Said Stairs: "It seems like every time I've come up in those situations, I think home run. That's what I do best. I feel comfortable in those situations. It gives you a lot of adrenaline."
Doug Jones (3-3) got the victory after blowing a save in the top of the ninth. He was one out away from closing it out when Magglio Ordonez connected for his 26th homer, a solo shot that tied it at 5.
Keith Foulke (1-3) walked Jaha with two outs in the bottom half, and Stairs drove 2-0 pitch deep into the right-field seats.
Foulke said he tried to get a changeup past Stairs.
"It's one of my best pitches but I got burnt on it today," he said. "I made it easy for them with the walk before that."
Stairs, who also had game-ending home runs May 15 against Minnesota and May 31 against Tampa Bay, said he was indeed looking for the changeup after getting ahead of Foulke.
"He's not going to groove a fastball," Stairs said. "I was actually sitiing on the change the first two pitches. Then, I got ahead of him. In that situation I look for certain pitches and it seems like I've been getting them."
Oakland improved to 9-1 on its homestand and a season-high nine games above .500 (60-51) for the first time since winning the AL West with a 96-66 record in 1992.
The last time the A's had a four-game sweep of the White Sox was in May 1970, when they turned the trick at Comiskey Park. This was Oakland's first four-game sweep of Chicago at home.
Oakland trailed 4-0 before surging in front with a five-run sixth inning, getting a go-ahead, three-run double from Miguel Tejada.
Jason Giambi followed with an RBI double, extending his hitting streak to 16 games, and Jaha beat out an infield single.

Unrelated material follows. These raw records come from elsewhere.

/-- Bytes written to a core's local space are read there. -/
theorem State.localRead_localWrite {s : State} {c : Nat} (hc : c < s.clusters.cores.length) (hk : c / 4 < s.clusters.shared.length) (a : Nat)
    (bs : List Byte) : (s.localWrite c a bs).localRead c a bs.length = bs := by
  unfold State.localRead State.localWrite
  split
  · rw [State.core_modCore_same hc]
    exact sparseRead_write_same
  · show sparseRead 0 ((modifyAt _ (c / 4) s.clusters.shared).getD (c / 4) []) _ _ = _
    rw [getD_modifyAt, if_pos ⟨rfl, hk⟩]
    exact sparseRead_write_same

theorem State.queues_localWrite (s : State) (c a : Nat) (bs : List Byte) (d : Nat) : ((s.localWrite c a bs).core d).queues = (s.core d).queues := by
  unfold State.localWrite
  split
  · rw [State.core_modCore]
    split <;> rfl
  · rfl

theorem State.running_localWrite (s : State) (c a : Nat) (bs : List Byte) (d : Nat) : ((s.localWrite c a bs).core d).running = (s.core d).running := by
  unfold State.localWrite
  split
  · rw [State.core_modCore]
    split <;> rfl
  · rfl

theorem modifyAt_length {α : Type} (f : α → α) (i : Nat) (l : List α) : (modifyAt f i l).length = l.length := by
  rw [modifyAt_eq_modify, List.length_modify]

theorem natLE_length (n v : Nat) : (natLE n v).length = n := by
  induction n generalizing v with
  | zero => rfl
  | succ n ih => rw [natLE, List.length_cons, ih]

theorem pack_length (f : Nat) (codes : List Nat) : (pack f codes).length = rowBytes f codes.length := natLE_length _ _

/-! ### An instruction issues (R275, R280) -/

/-- The state as an instruction issues, before it acts: it has left its queue and runs. -/
def State.issued (s : State) (c u : Nat) (q : Queued) : State :=
  (s.modCore c (fun k => { k with queues := modifyAt List.tail (u - 1) k.queues, running := modifyAt (fun _ => some q) (u - 1) k.running })).stalled c

theorem State.issued_clusters (s : State) (c u : Nat) (q : Queued) : (s.issued c u q).clusters = (s.modCore c (fun k => { k with
    queues := modifyAt List.tail (u - 1) k.queues, running := modifyAt (fun _ => some q) (u - 1) k.running })).clusters := rfl

theorem State.core_issued (s : State) {c : Nat} (hc : c < s.clusters.cores.length) (u : Nat) (q : Queued) : (s.issued c u q).core c = { s.core c with
    queues := modifyAt List.tail (u - 1) (s.core c).queues, running := modifyAt (fun _ => some q) (u - 1) (s.core c).running } :=
  State.core_modCore_same hc _

theorem State.core_issued_other (s : State) {c d : Nat} (h : c ≠ d) (u : Nat) (q : Queued) : (s.issued c u q).core d = s.core d :=
  State.core_modCore_other h _

theorem State.localRead_issued (s : State) (c u : Nat) (q : Queued) (a n : Nat) : (s.issued c u q).localRead c a n = s.localRead c a n := by
  have hbuf : ((s.issued c u q).core c).buf = (s.core c).buf := by
    have h := s.core_modCore c c (fun k => { k with
      queues := modifyAt List.tail (u - 1) k.queues, running := modifyAt (fun _ => some q) (u - 1) k.running })
    refine (congrArg Core.buf h).trans ?_
    split <;> rfl
  rw [State.localRead, hbuf]
  rfl

theorem filter_zipIdx_modifyAt {α : Type} (f : α → α) (i n : Nat) (l : List α) :
    ((modifyAt f i l).zipIdx n).filter (fun r => !(r.2 + 1 == n + i + 1)) = (l.zipIdx n).filter (fun r => !(r.2 + 1 == n + i + 1)) := by
  induction l generalizing i n with
  | nil => cases i <;> rfl
  | cons a l ih =>
    cases i with
    | zero => simp [modifyAt]
    | succ i =>
      rw [modifyAt, List.zipIdx_cons, List.zipIdx_cons, List.filter_cons, List.filter_cons]
      have hih := ih i (n + 1)
      rw [show n + 1 + i + 1 = n + (i + 1) + 1 by omega] at hih
      rw [hih]

/-- What runs beside the unit is not changed by the issue. -/
theorem State.others_issued (s : State) (c : Nat) {u : Nat} (hu : 1 ≤ u) (q : Queued) : (s.issued c u q).others c u = s.others c u := by
  unfold State.others
  congr 1
  funext m
  dsimp only
  by_cases hd : c = c / 4 * 4 + m
  · rw [← hd]
    have hcore := s.core_modCore c c (fun k => { k with
      queues := modifyAt List.tail (u - 1) k.queues, running := modifyAt (fun _ => some q) (u - 1) k.running })
    have hwork : ((s.issued c u q).core c).work = (s.core c).work := by
      refine (congrArg Core.work hcore).trans ?_
      split <;> rfl
    have hrun : ((s.issued c u q).core c).running = (s.core c).running ∨
        ((s.issued c u q).core c).running = modifyAt (fun _ => some q) (u - 1) (s.core c).running := by
      rw [show ((s.issued c u q).core c).running = _ from congrArg Core.running hcore]
      split
      · exact .inr rfl
      · exact .inl rfl
    rw [hwork]
    rcases hrun with hrun | hrun
    · rw [hrun]
    · have hfilter := filter_zipIdx_modifyAt (fun _ => some q) (u - 1) 0 (s.core c).running
      rw [show 0 + (u - 1) + 1 = u by omega] at hfilter
      simp only [hrun, beq_self_eq_true, Bool.true_and, hfilter]
  · rw [s.core_issued_other hd]

theorem mayIssue_of_issues {s : State} {c u op : Nat} {q : Queued} (h : Issues s c u op q) {ready : Queued → Bool} (hready : ready q = true) :
    s.mayIssue c u op ready = some q := by
  obtain ⟨-, hhead, hop, hidle, hphase, -, hwaits, -⟩ := h
  rw [State.mayIssue, hhead]
  dsimp only
  rw [hidle, if_neg (by simp [hop, hphase, hwaits, hready])]

/-- An instruction that may issue acts on the state in which it has left its queue. -/
theorem State.issue_of_issues {s : State} {c u op : Nat} {q : Queued} (h : Issues s c u op q) (hu : 1 ≤ u) {ready : Queued → Bool}
    (hready : ready q = true) (act : Queued → State → State) : s.issue c u op ready act = act q (s.issued c u q) := by
  have hmay := mayIssue_of_issues h hready
  obtain ⟨-, -, -, -, -, habandoned, -, hothers⟩ := h
  rw [State.issue, hmay]
  dsimp only
  rw [habandoned, if_neg Bool.false_ne_true, State.clashes]
  rw [show (s.modCore c (fun k => { k with queues := modifyAt List.tail (u - 1) k.queues, running := modifyAt (fun _ => some q) (u - 1) k.running })).stalled c =
    s.issued c u q from rfl, s.others_issued c hu, hothers]
  rfl

theorem unit_of_head {k : Core} {u : Nat} {q : Queued} (hlen : k.queues.length = 5) (h : k.head u = some q) : u - 1 < 5 := by
  rw [Core.head] at h
  by_contra hu
  rw [List.getD_eq_default _ _ (by omega)] at h
  contradiction

theorem runs_issued {s : State} {c u op : Nat} {q : Queued} (h : Issues s c u op q) {t : State} (hq : (t.core c).queues = ((s.issued c u q).core c).queues)
    (hr : (t.core c).running = ((s.issued c u q).core c).running) : Runs s t c u q := by
  obtain ⟨⟨hc, hlen, -, hqueues, hrunning⟩, hhead, -⟩ := h
  have hu := unit_of_head hqueues hhead
  rw [Runs, hq, hr, s.core_issued (hlen ▸ hc)]
  dsimp only
  rw [getD_modifyAt, getD_modifyAt, if_pos ⟨rfl, by omega⟩, if_pos ⟨rfl, by omega⟩]
  exact ⟨rfl, rfl⟩

/-! ### The vector unit (R285, R286) -/

/-- The rows of a vector instruction's result. -/
def State.vectorRows (s : State) (c : Nat) (q : Queued) : List (List Nat) :=
  let op := opcode q.word
  let bv := (if takesB op ∧ bitsOf q.ext 11 10 ≠ 3 then s.vectorOperand c ((s.core c).bank q) q (opB q.word) else ([], 0)).1
  let cv := (if takesC op ∧ bitsOf q.ext 13 12 ≠ 3 then s.vectorOperand c ((s.core c).bank q) q (bitsOf q.ext 31 22) else ([], 0)).1
  let av := s.operandOf c q (opA q.word)
  let pos := q.xs.getD (bitsOf q.ext 21 18) 0
  if op = 0x39 then av.map (fun r => [reduceRow (bitsOf q.ext 17 14) r])
  else (List.range (s.ext c q (opD q.word)).rows).map (fun r => (List.range (s.ext c q (opD q.word)).cols).map (fun j =>
    vectorElem op (bitsOf q.ext 17 14) (!decide (q.xs.getD 5 0 ≤ pos + j ∧ pos + j < q.xs.getD 6 0)) (cell av r j)
      (modeElem (bitsOf q.ext 11 10) (bitsOf q.ext 63 32) bv r j) (modeElem (bitsOf q.ext 13 12) (bitsOf q.ext 63 32) cv r j)))

theorem State.vectorEffect_eq (s : State) (c : Nat) (q : Queued) : ∃ fl, s.vectorEffect c q = (s.numFlags c fl).writeResults c q (s.vectorRows c q) :=
  ⟨_, rfl⟩

/-- A row written as FP32 and not gathered in a histogram. -/
theorem State.writeResults_row {s : State} {c : Nat} {q : Queued} (hfmt : (s.ext c q (opD q.word)).fmt = 0) (hhist : q.ext.testBit 9 = false)
    (row : List Nat) : ∃ fl, s.writeResults c q [row] =
      (s.localWrite c ((s.ext c q (opD q.word)).row 0) (pack 0 (row.map (fun x => (convert32 0 x).1)))).numFlags c fl := by
  have hmx : isMx 0 = false := rfl
  have hwrite : ∀ codes, s.writeCodes c (s.ext c q (opD q.word)) [codes] = s.localWrite c ((s.ext c q (opD q.word)).row 0) (pack 0 codes) := by
    intro codes
    rw [State.writeCodes, hfmt]
    rfl
  rw [State.ext] at hfmt hwrite ⊢
  simp only [State.writeResults, hfmt, hhist, hmx, Bool.false_and, Bool.false_eq_true, if_false, List.map_cons, List.map_nil, hwrite, List.map_map,
    Function.comp_def]
  exact ⟨_, rfl⟩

Stairs then hit a bouncer down the first-base line and Frank Thomas made a scoop and missed it. The ball rolled into right field and Giambi scored, Jaha went to third and Stairs reached.
"We basically gave the ballgame away with those extra outs we gave them," Chicago manager Jerry Manuel said. "That was pretty much the turning point. You can't give those guys that many outs."
Tim Hudson allowed four runs on seven hits in 4 2-3 innings, his shortest outing in 12 starts for Oakland since his June 7 promotion from Triple-A Vancouver. He struck out four and walked three.